I am trying to analyze a barcode sequencing dataset. The experimental technique that generates the data is described here: Chemical genomic profiling via barcode sequencing to predict compound mode of action. Briefly, we are sequencing a pool of gene knock-out mutants of a yeast or bacterium growing all together. Each mutant has a gene knocked out and is labelled by a unique barcode sequence. We are counting those barcodes in each sample. The goal is to determine which knock-outs grow better or worse under different conditions, e.g. to assess a gene's effect on fitness.

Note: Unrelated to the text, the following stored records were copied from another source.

/-- The kind of an element by its key. -/
def elKind (k : Nat) : ElKind :=
  if 20480 ≤ k then .edge
  else if 16384 ≤ k then .stream
  else if (rowOf k + colOf k) % 2 = 0 then .compute else .memory

/-- The twin stack of an element. HBM4E stack h stands beside die h (log entry 12). -/
def elStack (k : Nat) : Nat :=
  match elKind k with
  | .edge => (k - 20480) / 1024
  | .stream => (k - 16384) / 64
  | _ => stackOf (dieOf k)

/-- The die whose caches an element's generators use, and the die that messages name for it. DESIGN CHOICE: for a die-edge
element the lower die of its stack, since R138 gives the element's position and no die (log entry 38). -/
def elDie (k : Nat) : Nat :=
  match elKind k with
  | .edge => 2 * ((k - 20480) / 1024)
  | .stream => (k - 16384) / 32
  | _ => dieOf k

/-- The position that messages give for an element (R138, R147; row and column are zero beyond the tiles, as in R41). -/
def elementPos (k : Nat) : Nat :=
  match elKind k with
  | .compute => dstPos (dieOf k) (rowOf k) (colOf k) 0
  | .memory => dstPos (dieOf k) (rowOf k) (colOf k) 1
  | .stream => dstPos (elDie k) 0 0 2
  | .edge => dstPos (elDie k) 0 0 5

/-- The keys of the quads of a region. -/
def regionQuads (r : Region) : List Nat := if r.quad then ((regionTiles r).map quadKey).eraseDups else []

/-- Every element of a region. -/
def regionElements (r : Region) : List Nat := regionTiles r ++ r.nodes ++ r.edges

/-- The elements of a segment (R140). -/
def segElements (r : Region) (st : Nat) : List Nat := (regionElements r).filter fun k => elStack k == st

/-- The twin stacks a region covers. -/
def regionStacks (r : Region) : List Nat := (List.range 4).filter fun st => (regionTiles r).any fun k => elStack k == st

/-! ### Links (R130, R141) -/

/-- The direction that faces another: N 0, E 1, S 2, W 3, V 4. -/
def opposite (d : Nat) : Nat :=
  match d with
  | 0 => 2
  | 1 => 3
  | 2 => 0
  | 3 => 1
  | _ => 4

/-- Where an output's words go: the element, its input, and the cycles they take. -/
structure Link where
  dst : Nat
  port : Nat
  delay : Nat
  deriving DecidableEq, Repr

/-- The tile of a region beside one of its tiles. -/
def neighbourTile (r : Region) (k d : Nat) : Option Nat :=
  let i := packRow k - r.prow
  let j := packCol k - r.pcol
  let l := (layerOf (dieOf k) + r.layer) % 2
  match d with
  | 0 => if i = 0 then none else some (regionTile r (i - 1) j l)
  | 1 => if j + 1 < r.w then some (regionTile r i (j + 1) l) else none
  | 2 => if i + 1 < r.h then some (regionTile r (i + 1) j l) else none
  | 3 => if j = 0 then none else some (regionTile r i (j - 1) l)
  | _ => if r.twin then some (twinOf k) else none

/-- The direction 0–4 in which an outer element's tile lies. -/
def elementSide (e : Nat) : Nat := Config.elementDir e - 1

/-- The stream node or die-edge element of a region beside a tile. -/
def outerElement (r : Region) (k d : Nat) : Option Nat :=
  (r.nodes ++ r.edges).find? fun e => Config.elementTile e == k && opposite (elementSide e) == d

/-- The delay of a link between an outer element and its tile: four cycles for a stream node (R141). DESIGN CHOICE: one cycle
for a die-edge element's inner link, for which the specification gives none (log entry 38). -/
def outerDelay (e : Nat) : Nat := if elKind e = .stream then 4 else 1

/-- The link that an output N, E, S, W or V of an element drives. -/
def linkOf (r : Region) (k d : Nat) : Option Link :=
  match elKind k with
  | .stream => outward
  | .edge => outward
  | _ =>
    match neighbourTile r k d with
    | some n => some ⟨n, opposite d, if elStack n = elStack k then 1 else 8⟩
    | none => (outerElement r k d).map fun e => ⟨e, opposite d, outerDelay e⟩
where
  outward : Option Link :=
    if d = elementSide k ∧ regionHas r (Config.elementTile k) then some ⟨Config.elementTile k, opposite d, outerDelay k⟩ else none

/-- An input FIFO of an element. -/
def inputOf (s : State) (k p : Nat) : Fifo := amGet (getSwitch s k).input p {}

/-- The words on their way to an input. -/
def inFlight (s : State) (k p : Nat) : Nat := (s.crossings.filter fun c => c.dst == k && c.port == p).length

/-- The pops of an input whose credits have not come back (R141). -/
def creditsOut (s : State) (k p : Nat) : Nat :=
  ((amGet (getSwitch s k).popped p []).filter fun c => decide (s.cycle < c + 8)).length

/-- Has a link room for a word in this cycle (R130, R141)? -/
def linkRoom (s : State) (l : Link) : Bool :=
  if l.delay = 1 then fifoRoom 4 s.cycle 1 (inputOf s l.dst l.port)
  else decide (inFlight s l.dst l.port + (inputOf s l.dst l.port).words.length + creditsOut s l.dst l.port < 16)

/-- A word moved over a link. -/
def sendLink (s : State) (k : Nat) (l : Link) (w : LinkWord) : State :=
  if l.delay = 1 then
    modSwitch s l.dst fun x => { x with input := amInsert x.input l.port (fifoPush (s.cycle + 1) w (amGet x.input l.port {})) }
  else { s with crossings := s.crossings ++ [{ src := k, dst := l.dst, port := l.port, word := w, at_ := s.cycle + l.delay }] }
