/-- R195, R196, R201, R206, R214, R217 to R219, R332, R364: one RED is performed, after what reached its gateway for the line before it; a WAITA
whose time is over returns TIMEOUT; a contention count falls after 4,096 cycles; a walk that has a walker fills the caches for every
thread and channel that shares it, begins again after a token with its line reads made, or ends in fault messages; a token passes a
target; a message enters a mailbox with room, and a fault report aborts its launch there; the first reply of a sender reaches the requester that waits under its number. The moments of these steps are log
entry 5, the gateway's order entry 7, the order of walks and tokens entry 9, what a token drops by tables entry 28, and which sender's
message comes first into a mailbox entry 40. -/
def Obligations.MemoryEvents : Prop :=
  ∀ s : State,
    (∀ core slot i r,
      let t : ThreadRef := { core := core, slot := slot }
      (getThread s t).reds[i]? = some r → (∀ q ∈ (getThread s t).reds.take i, sameLine q.pa r.pa = false) →
      exec (.redPerform core slot i) s =
        .next (performRed (forwardUpTo (modThread s t fun x => { x with reds := (getThread s t).reds.eraseIdx i }) (dieOf core) r.pa
          (some r.reached)) (whoThread s t) r)) ∧
    (∀ core slot pa v dl,
      let t : ThreadRef := { core := core, slot := slot }
      (getThread s t).wait = .monitor pa v (some dl) → dl ≤ s.cycle →
      ∃ u, exec (.waitaTimeout core slot) s = .next u ∧ (getThread u t).wait = .woken 1) ∧
    (∀ quad line e, e ∈ (getQuad s quad).predictor → e.line = line → e.since + 4096 ≤ s.cycle →
      ∃ u, exec (.predictorDecay quad line) s = .next u ∧ { e with count := e.count - 1, since := e.since + 4096 } ∈ (getQuad u quad).predictor) ∧
    (∀ core slot va w f c j,
      let t : ThreadRef := { core := core, slot := slot }
      let q := quadKey core
      let now := (getQuad s q).gen
      let jobs := startWalks now (pendingWalks s q)
      (getThread s t).wait = .walk va w f c → (jobs.take 2).find? (fun j => j.threads.contains t) = some j →
      (j.gen ≠ some now → exec (.walkEnd core slot) s = .next (modQuad (walkReads s (whoThread s t) q va) q fun y =>
        { y with walks := jobs.map fun x => if sameWalk j x then { x with gen := some now, fromRoot := true } else x })) ∧
        (j.gen = some now →
          let u := modQuad s q fun y => { y with walks := startWalks now (jobs.filter fun x => !sameWalk j x) }
          (∀ v e, threadWalk u t va w f j.fromRoot = (v, .ok e) →
            exec (.walkEnd core slot) s = .next (walkShared e j v) ∧
              ∀ x ∈ j.threads, ∀ va w f c, (getThread (walkShared e j v) x).wait ≠ .walk va w f c) ∧
          ∀ v a l e, threadWalk u t va w f j.fromRoot = (v, .fault a l e) →
            let req := threadReq s t va w f
            exec (.walkEnd core slot) s = .next (j.ports.foldl (chanLost req a l e) (j.threads.foldl (walkLost req now.toNat a l e) v)) ∧
              (j.threads = [t] → j.ports = [] → getThread v t = getThread s t →
                ∃ x h rest, exec (.walkEnd core slot) s = .next x ∧
                  (getThread x t).wait = .fault (BitVec.ofNat 64 (faultVa v t va f)) ∧
                  x.net = v.net ++ [.mail (getThread s t).part h (faultHead a l w f (!modeSys (getThread s t)) c
                    (requestKind (getThread s t)) now.toNat (getThread s t).func :: rest)]))) ∧
    (∀ n target k, s.tokens.find? (fun k => k.id == n && k.targets.contains target) = some k →
      let r := passTarget k (s, k.removed) target
      let left := k.targets.filter fun x => x != target
      let others := r.1.tokens.filter fun x => x.id != n
      (left ≠ [] → exec (.tokenPass n target) s = .next { r.1 with tokens := others ++ [{ k with targets := left, removed := r.2 }] }) ∧
        (left = [] → exec (.tokenPass n target) s =
          .next (tokenFinished (dropUnmapped (forceAll k { r.1 with tokens := others }) k.part) k r.2))) ∧
    (∀ k l, mailFor s k = some l → (getCore s k).mailbox.length < 64 →
      let u := modCore { s with net := s.net.erase (.mail (partOfCore s k) k l) } k fun c => { c with mailbox := c.mailbox ++ [l] }
      exec (.mailboxArrival k) s = .next (faultAbort u k l) ∧
        (fieldOf (l.getD 0 0) 7 0 ≠ 0x21 → fieldOf (l.getD 0 0) 7 0 ≠ 0x22 → faultAbort u k l = u)) ∧
    ∀ i k h refuse, s.net[i]? = some (.reply k h refuse) → (s.net.take i).any (replyFrom k (fieldOf h 15 0)) = false →
      partOfStack s (stackOf (fieldOf h 15 13)) = partOfCore s k → fieldOf h 15 0 % 8 = 0 ∨ fieldOf h 15 0 % 8 = 4 →
      let t : ThreadRef := { core := coreAt (fieldOf h 15 0), slot := fieldOf h 23 16 }
      ∀ va, (getThread s t).seq.toNat = fieldOf h 47 32 → (getThread s t).slotState = .live → (getThread s t).wait = .fault va →
        ∃ u, exec (.faultReply i) s = .next u ∧ u.net = s.net.eraseIdx i ∧
          (getThread u t).wait = (if refuse then .refused va else .none)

The result is much like an RNA-seq count matrix: we have a count for each gene in each sample. I have been trying to use limma to analyze the results. However there is a difference. The knockout library contains many genes that are represented more than once, i.e. there are two or more barcodes that map to the same gene. I am thinking of either summing or averaging these, so I would get a single count value. This could be done first thing before calculating normalization factors in edgeR and running voom. However, is this the right thing to do? And if I compute an average count for a gene, do I need to round it up to an integer?
It's probably fine to sum the counts for all barcodes corresponding to a single gene prior to running voom. This would be analogous to summing exon counts to get a single gene count per sample in a standard DE analysis. You'll end up with larger counts per gene, which should give you more power to detect differences upon culturing under different conditions. Don't take the mean of counts, as this would make it difficult to model the variances. (The variance of the mean depends on the number of barcodes you added together, which isn't something that voom knows about. While this dependence is also present in the variance of the sum, the size of the sum is proportional to the number of barcodes, so voom can figure it out based on the size of the summed counts.)
That said, summation assumes that the barcodes for each gene behave similarly and can be aggregated into a single value. If this isn't the case, you might be losing power when you add things together, e.g., because strong DE for one barcode is "diluted" by weak DE for another barcode. There's also the strange cases when two barcodes for the same gene respond in different directions upon culturing - I'm not sure how to interpret them. I don't know whether such inconsistencies are common in chemical genomics, so it'd be worth checking the behaviour of individual barcodes in your top set of DE genes.
Alternatively, you can keep each barcode separate, analyze them separately, and then aggregate their statistics at the end of the statistical analysis, e.g., using Simes' method (test for any barcodes for a gene being DE) or an intersection-union test (test for all barcodes for a gene being DE). This is analogous to testing for differential expression of individual exons.